História da Construção

A origem do edifício remonta ao século XII, durante o reinado do governante caracânida Arslano Cã (que governou entre 1102 e 1129). Uma inscrição encontrada no local confirma que ele passou por uma grande reconstrução em 1208 ou 1209 (ano 605 da Hégira).
No entanto, a estrutura que vemos hoje é resultado principalmente das obras realizadas no final do século XIV e início do XV, durante o governo de Tamerlão e seus sucessores. Ele reutilizou e transformou o antigo santuário, dando-lhe características arquitetônicas que o tornam único na região.

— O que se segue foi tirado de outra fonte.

/-- Settles O45: MODE and ASID are the bits from 44 up. -/
theorem satpWrites : Obligations.SatpWrites := by
  refine fun s v => ⟨fun h0 h8 => writeCsr_satp_illegal (not_or.mpr ⟨h0, h8⟩), fun h => ?_⟩
  simp only [writeCsr_satp_legal h]
  split <;> exact ⟨rfl, rfl, rfl⟩

/-- Settles O41: the conditions of R711 make the access check answer c; the rest is what a CSR instruction does then. -/
theorem csrInstructionResults : Obligations.CsrInstructionResults := by
  intro s rd rs1 csr u c
  dsimp only [exec, execCsrrw, execCsrrs, execCsrrc, execCsrrwi, execCsrrsi, execCsrrci]
  refine ⟨fun h => ?_, fun h => ?_, fun h => ?_, fun h => ?_⟩
  · obtain ⟨ha, hpriv, hro, hfp, hsatp, hcounter⟩ := h
    have access := csrAccess_of_allowed ha hpriv hro (csrOwnCheck_of_at (CsrName.at_of_csrOf ha) hfp hsatp hcounter)
    exact ⟨csrOp_writes rfl access, csrOp_writes rfl access,
      fun h => ⟨csrOp_writes (bne_iff_ne.mpr h) access, csrOp_writes (bne_iff_ne.mpr h) access⟩,
      fun h => ⟨csrOp_writes (bne_iff_ne.mpr h) access, csrOp_writes (bne_iff_ne.mpr h) access⟩⟩
  · obtain ⟨ha, hpriv, hro, hfp, hsatp, hcounter⟩ := h
    have access := csrAccess_of_allowed ha hpriv hro (csrOwnCheck_of_at (CsrName.at_of_csrOf ha) hfp hsatp hcounter)
    exact ⟨csrOp_reads access, csrOp_reads access, csrOp_reads access, csrOp_reads access⟩
  · cases c with
    | mip => exact absurd rfl h
    | _ => rfl
  · subst h
    exact mipWith_eq_replace s _ _

end Sys2Proof.Machine
end

section
/-! PROOFS. What an instruction that retires leaves alone: registers, CSRs, mode and reservation. Every answer has one of the
forms of `RetireForm`, read off once, instruction by instruction (`exec_retireForm`). -/
namespace Sys2Proof.Machine

namespace State

/-- What an ordinary instruction i may have done before it retires: its destinations, its reservation if it is LR or SC, and the
FP state if it is a floating-point instruction. -/
structure Effect (i : Instr) (s t : State) : Prop where
  x       : ∀ r, destX i ≠ some r → t.readX r = s.readX r
  f       : ∀ r, destF i ≠ some r → t.readF r = s.readF r
  cfg     : t.cfg = s.cfg
  lines   : t.lines = s.lines
  inputs  : t.inputs = s.inputs
  resv    : instrClass i ≠ .lr → instrClass i ≠ .sc → t.resv = s.resv
  priv    : t.priv = s.priv
  csr     : ∃ fflags fs, t.csr = { s.csr with fflags := fflags, mstatus := { s.csr.mstatus with fs := fs } }
  fpState : isFp i = false → t.csr = s.csr

namespace Effect

variable {i : Instr} {s t : State}

theorem of_sameCore (h : SameCore s t) : Effect i s t where
  x r _ := h.readX r
  f r _ := h.readF r
  cfg := h.cfg
  lines := h.lines
  inputs := h.inputs
  resv _ _ := h.resv
  priv := h.priv
  csr := ⟨_, _, h.csr⟩
  fpState _ := h.csr

theorem refl (s : State) : Effect i s s := of_sameCore (.refl s)

theorem writeX (h : Effect i s t) {rd : Reg} (hd : destX i = some rd) (v : Word) : Effect i s (t.writeX rd v) where
  x r hr := (readX_writeX_ne t v fun e => hr (hd.trans (congrArg some e.symm))).trans (h.x r hr)
  f r hr := (readF_writeX t rd r v).trans (h.f r hr)
  cfg := (writeX_cfg t rd v).trans h.cfg
  lines := (writeX_lines t rd v).trans h.lines
  inputs := (writeX_inputs t rd v).trans h.inputs
  resv h1 h2 := (writeX_resv t rd v).trans (h.resv h1 h2)
  priv := (writeX_priv t rd v).trans h.priv
  csr := by rw [writeX_csr]; exact h.csr
  fpState hi := (writeX_csr t rd v).trans (h.fpState hi)

theorem writeF (h : Effect i s t) {rd : Reg} (hd : destF i = some rd) (hi : isFp i = true) (v : Word) :
    Effect i s (t.writeF rd v) where
  x r hr := (readX_writeF t rd r v).trans (h.x r hr)
  f r hr := (readF_writeF_ne t v fun e => hr (hd.trans (congrArg some e.symm))).trans (h.f r hr)
  cfg := h.cfg
  lines := h.lines
  inputs := h.inputs
  resv := h.resv
  priv := h.priv
  csr := by
    obtain ⟨fflags, fs, hc⟩ := h.csr
    exact ⟨fflags, 3#2, by rw [writeF_csr, hc]⟩
  fpState hn := nomatch hi.symm.trans hn

theorem accrue (h : Effect i s t) (hi : isFp i = true) (fl : FFlags) : Effect i s (t.accrue fl) where
  x r hr := (readX_accrue t fl r).trans (h.x r hr)
  f r hr := (readF_accrue t fl r).trans (h.f r hr)
  cfg := (accrue_cfg t fl).trans h.cfg
  lines := (accrue_lines t fl).trans h.lines
  inputs := (accrue_inputs t fl).trans h.inputs
  resv h1 h2 := (accrue_resv t fl).trans (h.resv h1 h2)
  priv := (accrue_priv t fl).trans h.priv
  csr := by
    obtain ⟨fflags, fs, hc⟩ := h.csr
    unfold State.accrue
    split
    · exact ⟨fflags, fs, hc⟩
    · exact ⟨fflags ||| fl, 3#2, by rw [hc, dirtyFp_csr]⟩
  fpState hn := nomatch hi.symm.trans hn

theorem setResv (h : Effect i s t) (hi : instrClass i = .lr ∨ instrClass i = .sc) (g : Option Word) :
    Effect i s { t with resv := g } :=
  { h with resv := fun h1 h2 => (hi.elim h1 h2).elim }

end Effect
end State

open State

/-- How instruction i may have retired in s: as an ordinary instruction, CSR instructions that only read among them; with the write
of a CSR it may access; as MRET; as SRET. -/
inductive Retired (i : Instr) (s : State) : State → Prop where
  | ordinary {t : State} (h : Effect i s t) (target : Word) : Retired i s (t.retireTo target)
  | writesCsr {t : State} (hi : isCsr i = true) (h : Effect i s t) (target : Word) {a : BitVec 12} {writes : Bool}
      {c : CsrName} (ha : s.csrAccess a writes = some c) (v : Word) : Retired i s ((t.retireTo target).writeCsr c v)
  | mret (hi : i = .mret) (hp : s.priv = .M) : Retired i s s.returnM
  | sret (hi : i = .sret) (hp : s.priv ≠ .U) : Retired i s s.returnS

Arquitetura e Características

Chashma Ayub tem uma aparência austera e imponente, lembrando mais uma fortaleza do que um mausoléu tradicional. Sua planta é retangular, orientada de leste a oeste, e dividida em quatro câmaras, cada uma coberta por uma cúpula construída em períodos e estilos diferentes.
  • A cúpula principal: A mais antiga e marcante é a cúpula sobre o túmulo, erigida por ordem de Tamerlão. Ela tem formato cônico, de estilo corásmio — algo muito raro na região da Transoxiana. Acredita-se que tenha sido projetada por um arquiteto capturado por Tamerlão durante sua campanha militar de 1379 contra a cidade de Gurganje, na Corásmia, e que se inspirou no formato das tendas usadas pelos povos nômades daquela região. Por dentro, abaixo dessa cobertura externa, há uma cúpula mais recente, decorada com elementos de muqarnas (estruturas em forma de abóbadas ornamentadas), que a torna visualmente semelhante às demais cúpulas do conjunto, construídas no século XVI.
  • O poço: Fica ao lado da câmara principal. Uma inscrição em terracota, datada de 1379, marca o local, embora provavelmente tenha sido reaproveitada de uma construção anterior.
  • Entradas e fachadas: Na fachada leste ainda são visíveis vestígios de um antigo pishtaq — um portal monumental típico da arquitetura persa — ladeado por torres, o que revela que originalmente o conjunto contava com um amplo salão de entrada chamado ivã. O portal atual é mais simples e tradicional, formado por dois pilares que criam um nicho com uma semiabóbada.

Importância e Legado

Chashma Ayub representa muito mais do que um simples túmulo ou fonte de água: ele é um ponto de encontro entre lenda e história, fé e cultura. Ao longo de quase mil anos, resistiu a guerras, mudanças de governantes e transformações sociais, mantendo seu significado para peregrinos e para a população local.
Como candidato a Patrimônio Mundial, ele também simboliza a riqueza do patrimônio arquitetônico e espiritual da Ásia Central, mostrando como um mesmo espaço pode preservar tradições antigas e, ao mesmo tempo, contar a história do desenvolvimento e da vida cotidiana de uma cidade.